**EXERCISE GOAL:**
For the listing below, show each line that includes the string "nothing".

**GIVEN DATA:**
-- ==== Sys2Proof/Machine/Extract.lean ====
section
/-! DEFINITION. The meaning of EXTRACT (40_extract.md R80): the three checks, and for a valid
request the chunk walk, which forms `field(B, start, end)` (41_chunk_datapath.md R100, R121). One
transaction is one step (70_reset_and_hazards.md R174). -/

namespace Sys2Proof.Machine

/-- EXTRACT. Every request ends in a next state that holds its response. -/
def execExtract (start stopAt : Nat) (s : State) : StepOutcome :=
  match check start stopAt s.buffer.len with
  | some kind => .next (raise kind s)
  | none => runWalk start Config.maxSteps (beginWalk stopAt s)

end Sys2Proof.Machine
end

* * *

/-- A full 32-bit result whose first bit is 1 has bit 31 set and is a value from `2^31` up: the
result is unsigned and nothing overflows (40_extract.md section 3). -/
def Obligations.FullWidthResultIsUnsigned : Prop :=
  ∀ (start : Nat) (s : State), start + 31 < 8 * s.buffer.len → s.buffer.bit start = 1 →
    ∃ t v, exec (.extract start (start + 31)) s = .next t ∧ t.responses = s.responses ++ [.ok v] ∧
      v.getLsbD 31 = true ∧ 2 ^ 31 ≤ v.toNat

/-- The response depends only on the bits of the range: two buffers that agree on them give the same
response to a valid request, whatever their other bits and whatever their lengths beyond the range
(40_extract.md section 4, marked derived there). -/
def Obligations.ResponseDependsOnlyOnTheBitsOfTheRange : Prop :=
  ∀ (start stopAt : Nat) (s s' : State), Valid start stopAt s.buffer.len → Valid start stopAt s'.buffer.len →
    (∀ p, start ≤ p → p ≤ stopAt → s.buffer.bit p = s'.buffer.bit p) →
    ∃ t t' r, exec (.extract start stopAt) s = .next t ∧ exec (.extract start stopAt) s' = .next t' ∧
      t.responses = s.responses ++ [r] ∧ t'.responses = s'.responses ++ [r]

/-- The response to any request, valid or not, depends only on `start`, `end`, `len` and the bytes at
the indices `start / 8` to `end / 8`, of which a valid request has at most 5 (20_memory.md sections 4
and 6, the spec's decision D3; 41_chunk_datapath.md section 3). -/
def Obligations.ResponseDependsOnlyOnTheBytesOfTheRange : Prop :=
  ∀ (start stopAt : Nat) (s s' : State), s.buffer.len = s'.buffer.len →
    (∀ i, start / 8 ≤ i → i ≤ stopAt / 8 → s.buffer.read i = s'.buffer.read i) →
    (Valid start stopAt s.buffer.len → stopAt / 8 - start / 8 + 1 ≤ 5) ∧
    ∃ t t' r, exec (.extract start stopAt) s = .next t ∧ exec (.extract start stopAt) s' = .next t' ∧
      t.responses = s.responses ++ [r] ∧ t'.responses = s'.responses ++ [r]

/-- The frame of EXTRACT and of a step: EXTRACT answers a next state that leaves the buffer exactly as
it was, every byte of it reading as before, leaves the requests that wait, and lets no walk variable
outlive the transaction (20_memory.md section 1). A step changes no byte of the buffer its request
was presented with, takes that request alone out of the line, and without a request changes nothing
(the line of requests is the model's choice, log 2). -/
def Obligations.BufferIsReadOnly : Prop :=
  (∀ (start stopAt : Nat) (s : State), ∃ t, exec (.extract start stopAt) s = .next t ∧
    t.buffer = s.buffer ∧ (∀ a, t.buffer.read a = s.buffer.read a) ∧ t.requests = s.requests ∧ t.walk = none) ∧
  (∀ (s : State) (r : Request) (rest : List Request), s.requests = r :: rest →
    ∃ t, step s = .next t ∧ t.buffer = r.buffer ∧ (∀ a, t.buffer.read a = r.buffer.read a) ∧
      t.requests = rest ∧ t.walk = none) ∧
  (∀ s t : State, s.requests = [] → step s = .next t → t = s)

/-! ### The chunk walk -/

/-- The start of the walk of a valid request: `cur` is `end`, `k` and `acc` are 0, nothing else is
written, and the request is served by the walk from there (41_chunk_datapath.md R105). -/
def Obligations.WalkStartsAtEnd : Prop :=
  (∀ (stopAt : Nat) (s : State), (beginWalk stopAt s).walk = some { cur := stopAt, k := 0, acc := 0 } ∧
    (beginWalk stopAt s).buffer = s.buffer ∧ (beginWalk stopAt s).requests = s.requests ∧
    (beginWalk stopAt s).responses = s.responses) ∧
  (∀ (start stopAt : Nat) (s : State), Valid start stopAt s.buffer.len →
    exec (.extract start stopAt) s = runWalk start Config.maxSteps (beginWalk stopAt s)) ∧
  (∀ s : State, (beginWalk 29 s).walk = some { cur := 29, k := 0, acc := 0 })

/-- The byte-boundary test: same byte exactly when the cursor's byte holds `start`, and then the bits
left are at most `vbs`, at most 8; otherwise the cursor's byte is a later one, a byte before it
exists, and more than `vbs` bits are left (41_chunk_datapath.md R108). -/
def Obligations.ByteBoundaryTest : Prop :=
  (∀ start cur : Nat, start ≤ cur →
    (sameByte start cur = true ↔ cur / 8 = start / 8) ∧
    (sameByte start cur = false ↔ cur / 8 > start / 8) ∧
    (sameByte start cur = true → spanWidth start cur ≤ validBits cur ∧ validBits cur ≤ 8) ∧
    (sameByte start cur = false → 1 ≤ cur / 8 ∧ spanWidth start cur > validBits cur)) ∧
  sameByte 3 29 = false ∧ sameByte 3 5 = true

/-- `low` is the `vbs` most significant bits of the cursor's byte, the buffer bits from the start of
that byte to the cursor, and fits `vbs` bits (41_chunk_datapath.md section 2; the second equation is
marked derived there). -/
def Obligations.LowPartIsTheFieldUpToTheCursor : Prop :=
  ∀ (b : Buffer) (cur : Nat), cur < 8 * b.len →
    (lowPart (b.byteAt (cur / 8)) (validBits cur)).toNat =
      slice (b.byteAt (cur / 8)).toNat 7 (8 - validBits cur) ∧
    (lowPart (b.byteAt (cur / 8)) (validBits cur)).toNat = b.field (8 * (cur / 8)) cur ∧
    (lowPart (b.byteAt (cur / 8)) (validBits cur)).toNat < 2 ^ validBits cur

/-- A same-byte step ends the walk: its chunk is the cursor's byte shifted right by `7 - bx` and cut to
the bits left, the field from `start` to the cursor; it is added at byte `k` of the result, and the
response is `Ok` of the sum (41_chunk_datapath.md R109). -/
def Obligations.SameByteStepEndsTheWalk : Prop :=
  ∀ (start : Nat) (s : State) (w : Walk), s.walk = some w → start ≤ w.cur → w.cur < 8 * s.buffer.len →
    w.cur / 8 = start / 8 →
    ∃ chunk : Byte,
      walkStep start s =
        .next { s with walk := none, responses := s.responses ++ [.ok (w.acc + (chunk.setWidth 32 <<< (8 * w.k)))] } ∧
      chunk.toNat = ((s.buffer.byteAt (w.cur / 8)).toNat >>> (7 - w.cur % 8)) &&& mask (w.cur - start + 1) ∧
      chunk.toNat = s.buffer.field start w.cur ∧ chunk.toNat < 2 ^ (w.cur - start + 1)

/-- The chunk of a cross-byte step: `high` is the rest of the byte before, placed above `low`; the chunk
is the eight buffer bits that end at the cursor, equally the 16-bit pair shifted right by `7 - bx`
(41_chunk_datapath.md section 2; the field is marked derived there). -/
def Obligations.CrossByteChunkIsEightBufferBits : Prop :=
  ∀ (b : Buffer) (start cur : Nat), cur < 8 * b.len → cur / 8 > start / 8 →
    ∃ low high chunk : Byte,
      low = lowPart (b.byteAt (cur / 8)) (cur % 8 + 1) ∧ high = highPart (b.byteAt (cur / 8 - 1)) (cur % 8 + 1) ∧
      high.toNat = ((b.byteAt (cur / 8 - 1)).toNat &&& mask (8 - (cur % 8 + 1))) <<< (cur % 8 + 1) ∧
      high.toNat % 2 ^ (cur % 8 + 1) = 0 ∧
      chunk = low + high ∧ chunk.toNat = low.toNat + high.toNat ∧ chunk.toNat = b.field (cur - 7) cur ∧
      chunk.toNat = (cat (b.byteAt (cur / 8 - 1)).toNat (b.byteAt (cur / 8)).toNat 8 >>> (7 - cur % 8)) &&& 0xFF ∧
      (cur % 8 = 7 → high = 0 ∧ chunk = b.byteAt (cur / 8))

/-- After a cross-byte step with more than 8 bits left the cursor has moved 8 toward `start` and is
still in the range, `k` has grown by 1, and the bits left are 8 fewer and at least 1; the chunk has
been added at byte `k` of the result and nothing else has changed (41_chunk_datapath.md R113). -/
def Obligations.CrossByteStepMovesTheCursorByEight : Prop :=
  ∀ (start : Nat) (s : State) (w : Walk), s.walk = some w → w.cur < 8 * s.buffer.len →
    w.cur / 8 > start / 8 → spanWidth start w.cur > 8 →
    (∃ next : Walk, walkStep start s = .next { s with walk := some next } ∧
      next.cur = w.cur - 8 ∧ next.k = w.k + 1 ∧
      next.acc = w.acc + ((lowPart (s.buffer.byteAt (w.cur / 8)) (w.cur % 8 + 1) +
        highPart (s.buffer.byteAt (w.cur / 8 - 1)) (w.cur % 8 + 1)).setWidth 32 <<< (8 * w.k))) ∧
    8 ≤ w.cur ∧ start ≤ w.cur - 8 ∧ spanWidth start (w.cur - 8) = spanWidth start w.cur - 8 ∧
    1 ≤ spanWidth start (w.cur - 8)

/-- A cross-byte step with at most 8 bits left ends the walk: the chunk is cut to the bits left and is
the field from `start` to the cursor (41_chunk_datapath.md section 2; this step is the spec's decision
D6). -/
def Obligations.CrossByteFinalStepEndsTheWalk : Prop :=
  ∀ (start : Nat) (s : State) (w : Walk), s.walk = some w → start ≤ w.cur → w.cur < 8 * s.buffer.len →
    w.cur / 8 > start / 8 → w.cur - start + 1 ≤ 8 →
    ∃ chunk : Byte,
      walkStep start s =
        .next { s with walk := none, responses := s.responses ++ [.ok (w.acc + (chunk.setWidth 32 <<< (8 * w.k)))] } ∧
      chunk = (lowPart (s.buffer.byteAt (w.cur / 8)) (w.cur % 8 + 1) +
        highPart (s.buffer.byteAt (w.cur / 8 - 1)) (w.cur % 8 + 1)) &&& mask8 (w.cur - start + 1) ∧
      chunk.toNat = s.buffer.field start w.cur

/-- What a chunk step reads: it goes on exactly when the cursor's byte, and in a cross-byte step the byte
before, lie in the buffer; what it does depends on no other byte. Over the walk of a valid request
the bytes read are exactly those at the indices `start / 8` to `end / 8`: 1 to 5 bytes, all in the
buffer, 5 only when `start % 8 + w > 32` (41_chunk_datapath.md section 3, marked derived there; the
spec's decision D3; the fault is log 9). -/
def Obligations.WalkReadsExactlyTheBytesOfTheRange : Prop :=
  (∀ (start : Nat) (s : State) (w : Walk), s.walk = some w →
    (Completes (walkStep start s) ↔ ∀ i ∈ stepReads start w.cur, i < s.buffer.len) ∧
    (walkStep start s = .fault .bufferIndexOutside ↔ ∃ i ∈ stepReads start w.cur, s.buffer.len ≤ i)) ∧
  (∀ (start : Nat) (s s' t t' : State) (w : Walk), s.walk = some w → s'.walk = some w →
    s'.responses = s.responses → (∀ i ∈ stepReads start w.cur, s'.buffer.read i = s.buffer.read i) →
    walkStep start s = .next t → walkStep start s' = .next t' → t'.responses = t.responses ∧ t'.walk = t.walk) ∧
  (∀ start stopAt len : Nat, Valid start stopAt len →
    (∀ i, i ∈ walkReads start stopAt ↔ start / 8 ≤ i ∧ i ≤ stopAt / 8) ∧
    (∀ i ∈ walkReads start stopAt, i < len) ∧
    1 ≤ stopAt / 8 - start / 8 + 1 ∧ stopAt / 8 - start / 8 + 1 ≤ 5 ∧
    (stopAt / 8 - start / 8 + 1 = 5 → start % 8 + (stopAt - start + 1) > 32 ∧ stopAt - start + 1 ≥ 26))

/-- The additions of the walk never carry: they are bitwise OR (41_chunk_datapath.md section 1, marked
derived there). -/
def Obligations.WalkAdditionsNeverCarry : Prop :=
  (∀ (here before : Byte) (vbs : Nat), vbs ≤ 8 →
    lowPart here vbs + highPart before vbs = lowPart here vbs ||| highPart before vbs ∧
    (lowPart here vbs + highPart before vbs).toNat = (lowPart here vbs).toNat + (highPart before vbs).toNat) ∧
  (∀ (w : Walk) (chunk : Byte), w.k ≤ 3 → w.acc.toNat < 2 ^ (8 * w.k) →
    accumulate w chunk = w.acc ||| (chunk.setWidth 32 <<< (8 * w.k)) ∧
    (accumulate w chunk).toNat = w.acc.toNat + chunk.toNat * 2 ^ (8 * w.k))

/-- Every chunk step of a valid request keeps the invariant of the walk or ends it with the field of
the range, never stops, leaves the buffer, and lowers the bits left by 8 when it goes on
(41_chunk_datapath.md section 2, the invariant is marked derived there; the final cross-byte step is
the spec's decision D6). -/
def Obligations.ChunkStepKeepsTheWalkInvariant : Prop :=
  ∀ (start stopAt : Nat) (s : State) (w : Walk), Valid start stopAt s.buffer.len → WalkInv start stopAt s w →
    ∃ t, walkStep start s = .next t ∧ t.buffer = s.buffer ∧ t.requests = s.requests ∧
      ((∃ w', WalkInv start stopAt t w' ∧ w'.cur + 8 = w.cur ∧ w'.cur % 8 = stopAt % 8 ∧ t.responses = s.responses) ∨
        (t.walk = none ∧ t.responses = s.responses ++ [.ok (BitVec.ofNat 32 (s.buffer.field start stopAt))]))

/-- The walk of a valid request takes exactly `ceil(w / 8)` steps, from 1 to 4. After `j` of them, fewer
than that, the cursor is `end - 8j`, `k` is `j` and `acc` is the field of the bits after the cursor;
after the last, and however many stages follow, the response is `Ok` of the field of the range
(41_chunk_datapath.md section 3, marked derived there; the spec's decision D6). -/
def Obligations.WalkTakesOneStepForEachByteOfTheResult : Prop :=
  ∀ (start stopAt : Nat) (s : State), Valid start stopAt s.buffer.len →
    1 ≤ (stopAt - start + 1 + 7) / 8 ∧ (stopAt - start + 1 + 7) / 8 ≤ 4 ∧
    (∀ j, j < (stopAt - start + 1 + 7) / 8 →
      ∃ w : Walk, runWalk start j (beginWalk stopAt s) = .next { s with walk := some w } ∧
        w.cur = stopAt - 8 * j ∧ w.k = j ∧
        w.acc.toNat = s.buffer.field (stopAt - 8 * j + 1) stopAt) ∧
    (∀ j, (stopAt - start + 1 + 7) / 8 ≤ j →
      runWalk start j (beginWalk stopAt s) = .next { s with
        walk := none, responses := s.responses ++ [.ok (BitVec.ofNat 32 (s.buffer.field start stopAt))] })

...

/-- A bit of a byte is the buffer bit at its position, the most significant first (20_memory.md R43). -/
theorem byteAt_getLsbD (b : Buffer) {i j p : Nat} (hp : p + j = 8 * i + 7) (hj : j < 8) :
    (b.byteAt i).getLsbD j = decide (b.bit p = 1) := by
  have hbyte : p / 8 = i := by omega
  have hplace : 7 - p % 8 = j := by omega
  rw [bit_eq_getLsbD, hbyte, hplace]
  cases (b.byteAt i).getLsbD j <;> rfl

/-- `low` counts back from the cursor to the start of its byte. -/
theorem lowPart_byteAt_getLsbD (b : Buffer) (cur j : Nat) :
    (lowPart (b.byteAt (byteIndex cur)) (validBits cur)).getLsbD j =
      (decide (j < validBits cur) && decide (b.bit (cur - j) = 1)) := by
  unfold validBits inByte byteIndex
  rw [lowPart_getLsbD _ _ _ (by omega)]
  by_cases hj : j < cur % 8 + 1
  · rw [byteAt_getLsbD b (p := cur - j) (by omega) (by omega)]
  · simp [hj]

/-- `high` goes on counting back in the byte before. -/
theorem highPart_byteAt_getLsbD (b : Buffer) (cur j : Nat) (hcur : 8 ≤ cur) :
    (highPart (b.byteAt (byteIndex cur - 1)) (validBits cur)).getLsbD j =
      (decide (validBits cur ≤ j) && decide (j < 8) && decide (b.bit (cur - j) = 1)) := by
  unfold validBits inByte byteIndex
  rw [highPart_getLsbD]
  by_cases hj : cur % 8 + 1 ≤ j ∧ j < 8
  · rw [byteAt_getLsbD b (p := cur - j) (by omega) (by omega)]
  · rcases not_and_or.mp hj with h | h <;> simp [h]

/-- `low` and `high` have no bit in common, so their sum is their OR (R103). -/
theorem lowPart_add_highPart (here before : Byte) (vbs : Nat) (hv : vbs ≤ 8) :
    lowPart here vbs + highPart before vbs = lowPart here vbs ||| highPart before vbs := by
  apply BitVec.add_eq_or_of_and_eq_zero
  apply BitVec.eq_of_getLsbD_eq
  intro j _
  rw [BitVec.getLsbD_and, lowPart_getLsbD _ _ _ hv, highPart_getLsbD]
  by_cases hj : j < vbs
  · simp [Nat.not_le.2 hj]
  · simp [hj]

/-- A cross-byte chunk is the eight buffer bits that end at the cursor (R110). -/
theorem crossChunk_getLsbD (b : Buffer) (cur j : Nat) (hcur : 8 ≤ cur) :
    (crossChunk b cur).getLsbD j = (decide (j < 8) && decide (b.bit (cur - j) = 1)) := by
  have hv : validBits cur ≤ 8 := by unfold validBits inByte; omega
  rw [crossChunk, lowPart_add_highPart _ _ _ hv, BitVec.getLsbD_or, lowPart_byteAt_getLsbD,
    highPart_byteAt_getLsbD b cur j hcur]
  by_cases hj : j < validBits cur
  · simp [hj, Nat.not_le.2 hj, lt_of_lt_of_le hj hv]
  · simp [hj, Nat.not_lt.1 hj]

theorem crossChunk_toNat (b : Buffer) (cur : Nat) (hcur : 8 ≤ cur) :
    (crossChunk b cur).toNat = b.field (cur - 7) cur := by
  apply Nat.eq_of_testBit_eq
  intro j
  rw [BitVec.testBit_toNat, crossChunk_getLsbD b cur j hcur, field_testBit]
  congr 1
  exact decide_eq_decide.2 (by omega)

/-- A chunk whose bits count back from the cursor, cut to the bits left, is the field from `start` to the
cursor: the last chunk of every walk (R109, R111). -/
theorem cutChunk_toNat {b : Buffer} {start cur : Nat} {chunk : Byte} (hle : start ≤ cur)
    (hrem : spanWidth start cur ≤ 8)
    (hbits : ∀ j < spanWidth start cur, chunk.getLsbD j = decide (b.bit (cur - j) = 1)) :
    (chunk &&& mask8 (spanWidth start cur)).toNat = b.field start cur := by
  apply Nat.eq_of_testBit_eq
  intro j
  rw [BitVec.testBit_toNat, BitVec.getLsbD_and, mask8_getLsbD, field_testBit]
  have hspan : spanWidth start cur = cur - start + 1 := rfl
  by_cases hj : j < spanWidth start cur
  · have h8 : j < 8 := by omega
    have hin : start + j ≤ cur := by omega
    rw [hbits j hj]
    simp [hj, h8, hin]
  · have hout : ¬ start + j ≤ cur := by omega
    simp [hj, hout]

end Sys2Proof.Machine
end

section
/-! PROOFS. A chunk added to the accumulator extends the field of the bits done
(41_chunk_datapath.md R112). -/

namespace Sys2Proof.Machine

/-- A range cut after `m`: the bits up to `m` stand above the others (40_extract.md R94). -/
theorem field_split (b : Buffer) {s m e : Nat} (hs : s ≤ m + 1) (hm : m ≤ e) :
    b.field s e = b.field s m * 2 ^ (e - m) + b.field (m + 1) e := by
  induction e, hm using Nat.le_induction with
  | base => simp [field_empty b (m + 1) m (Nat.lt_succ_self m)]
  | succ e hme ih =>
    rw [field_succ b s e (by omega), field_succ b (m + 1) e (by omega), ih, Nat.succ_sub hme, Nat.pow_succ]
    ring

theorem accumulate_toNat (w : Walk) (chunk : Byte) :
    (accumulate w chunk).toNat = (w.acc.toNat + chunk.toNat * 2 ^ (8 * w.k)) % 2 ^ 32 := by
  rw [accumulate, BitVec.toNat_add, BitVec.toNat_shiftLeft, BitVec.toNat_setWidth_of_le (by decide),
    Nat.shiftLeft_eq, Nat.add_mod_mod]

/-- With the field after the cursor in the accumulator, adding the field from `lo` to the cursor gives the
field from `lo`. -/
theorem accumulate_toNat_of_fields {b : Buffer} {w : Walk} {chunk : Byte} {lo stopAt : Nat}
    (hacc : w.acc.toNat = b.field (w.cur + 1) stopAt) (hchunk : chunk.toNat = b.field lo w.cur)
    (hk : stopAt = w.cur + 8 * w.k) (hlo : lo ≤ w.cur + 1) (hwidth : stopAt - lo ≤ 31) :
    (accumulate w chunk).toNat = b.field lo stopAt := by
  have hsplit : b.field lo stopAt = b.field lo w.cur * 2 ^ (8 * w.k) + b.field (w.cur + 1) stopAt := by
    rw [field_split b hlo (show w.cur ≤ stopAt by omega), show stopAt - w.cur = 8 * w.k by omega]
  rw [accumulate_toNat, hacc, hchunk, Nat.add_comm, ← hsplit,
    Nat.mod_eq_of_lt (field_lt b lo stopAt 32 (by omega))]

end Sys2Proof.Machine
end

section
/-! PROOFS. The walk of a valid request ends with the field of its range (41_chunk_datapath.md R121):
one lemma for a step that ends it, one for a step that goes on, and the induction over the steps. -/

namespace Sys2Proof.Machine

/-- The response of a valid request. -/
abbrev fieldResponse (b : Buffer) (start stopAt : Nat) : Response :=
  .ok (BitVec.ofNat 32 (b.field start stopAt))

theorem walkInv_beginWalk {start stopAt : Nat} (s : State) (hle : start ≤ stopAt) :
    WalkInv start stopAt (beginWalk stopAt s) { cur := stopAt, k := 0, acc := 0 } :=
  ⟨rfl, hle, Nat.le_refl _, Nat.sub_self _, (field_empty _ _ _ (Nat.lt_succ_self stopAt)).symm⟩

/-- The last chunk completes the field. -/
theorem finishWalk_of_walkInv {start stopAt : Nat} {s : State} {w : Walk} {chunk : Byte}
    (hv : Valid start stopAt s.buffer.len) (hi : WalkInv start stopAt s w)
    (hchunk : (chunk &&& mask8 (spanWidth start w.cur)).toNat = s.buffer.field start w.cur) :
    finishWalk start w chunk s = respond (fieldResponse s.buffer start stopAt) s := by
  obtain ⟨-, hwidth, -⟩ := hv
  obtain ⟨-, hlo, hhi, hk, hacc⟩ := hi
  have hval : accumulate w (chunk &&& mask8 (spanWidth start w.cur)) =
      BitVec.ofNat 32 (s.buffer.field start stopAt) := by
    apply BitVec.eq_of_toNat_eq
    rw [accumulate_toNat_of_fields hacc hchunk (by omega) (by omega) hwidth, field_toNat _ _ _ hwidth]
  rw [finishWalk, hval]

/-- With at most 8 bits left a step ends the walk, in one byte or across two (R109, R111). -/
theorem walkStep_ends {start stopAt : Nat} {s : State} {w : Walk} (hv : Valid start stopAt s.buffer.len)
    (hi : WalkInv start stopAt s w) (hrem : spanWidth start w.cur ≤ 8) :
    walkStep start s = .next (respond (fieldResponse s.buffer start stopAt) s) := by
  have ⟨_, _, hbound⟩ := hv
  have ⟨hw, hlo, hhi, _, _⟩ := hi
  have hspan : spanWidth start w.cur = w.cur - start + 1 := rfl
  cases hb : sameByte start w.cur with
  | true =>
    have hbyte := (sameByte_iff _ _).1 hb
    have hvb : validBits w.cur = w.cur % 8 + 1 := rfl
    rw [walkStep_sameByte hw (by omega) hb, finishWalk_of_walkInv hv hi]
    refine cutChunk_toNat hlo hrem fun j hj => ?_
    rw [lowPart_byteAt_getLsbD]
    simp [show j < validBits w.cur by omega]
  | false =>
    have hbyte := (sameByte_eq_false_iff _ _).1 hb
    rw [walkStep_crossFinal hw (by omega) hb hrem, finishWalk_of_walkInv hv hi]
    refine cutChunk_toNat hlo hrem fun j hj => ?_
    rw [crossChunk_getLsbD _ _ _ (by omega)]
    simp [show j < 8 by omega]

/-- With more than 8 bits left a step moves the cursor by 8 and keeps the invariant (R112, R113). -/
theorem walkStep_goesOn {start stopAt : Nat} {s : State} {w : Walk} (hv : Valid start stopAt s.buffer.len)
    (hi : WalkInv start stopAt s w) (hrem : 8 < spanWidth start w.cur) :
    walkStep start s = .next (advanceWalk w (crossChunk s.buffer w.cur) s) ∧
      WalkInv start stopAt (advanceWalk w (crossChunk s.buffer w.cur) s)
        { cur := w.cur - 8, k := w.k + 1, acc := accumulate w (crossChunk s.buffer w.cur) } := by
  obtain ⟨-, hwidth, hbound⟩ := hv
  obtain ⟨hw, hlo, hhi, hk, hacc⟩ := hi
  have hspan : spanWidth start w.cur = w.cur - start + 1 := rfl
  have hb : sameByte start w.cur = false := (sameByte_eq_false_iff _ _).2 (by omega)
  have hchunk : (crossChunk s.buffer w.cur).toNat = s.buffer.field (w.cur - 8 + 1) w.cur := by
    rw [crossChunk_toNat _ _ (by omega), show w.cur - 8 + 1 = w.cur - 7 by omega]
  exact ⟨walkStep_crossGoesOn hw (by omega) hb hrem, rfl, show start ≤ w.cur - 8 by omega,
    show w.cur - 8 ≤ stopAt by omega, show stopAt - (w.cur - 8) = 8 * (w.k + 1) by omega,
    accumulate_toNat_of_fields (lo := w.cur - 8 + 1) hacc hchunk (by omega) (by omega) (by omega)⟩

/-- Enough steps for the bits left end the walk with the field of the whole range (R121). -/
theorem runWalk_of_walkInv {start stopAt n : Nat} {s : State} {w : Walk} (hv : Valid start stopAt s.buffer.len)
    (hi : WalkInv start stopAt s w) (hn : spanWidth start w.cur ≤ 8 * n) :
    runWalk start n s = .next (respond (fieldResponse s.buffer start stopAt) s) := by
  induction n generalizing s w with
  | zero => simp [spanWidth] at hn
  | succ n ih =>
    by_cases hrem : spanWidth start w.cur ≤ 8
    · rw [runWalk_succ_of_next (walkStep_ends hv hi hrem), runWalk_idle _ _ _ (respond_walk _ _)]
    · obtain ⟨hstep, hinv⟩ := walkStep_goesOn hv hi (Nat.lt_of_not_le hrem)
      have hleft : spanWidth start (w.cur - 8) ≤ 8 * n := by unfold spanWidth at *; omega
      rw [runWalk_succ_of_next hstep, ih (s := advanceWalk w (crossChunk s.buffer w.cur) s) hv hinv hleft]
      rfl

**SOLUTION TO THIS EXERCISE:**
result is unsigned and nothing overflows (40_extract.md section 3). -/
was presented with, takes that request alone out of the line, and without a request changes nothing
/-- The start of the walk of a valid request: `cur` is `end`, `k` and `acc` are 0, nothing else is
been added at byte `k` of the result and nothing else has changed (41_chunk_datapath.md R113). -/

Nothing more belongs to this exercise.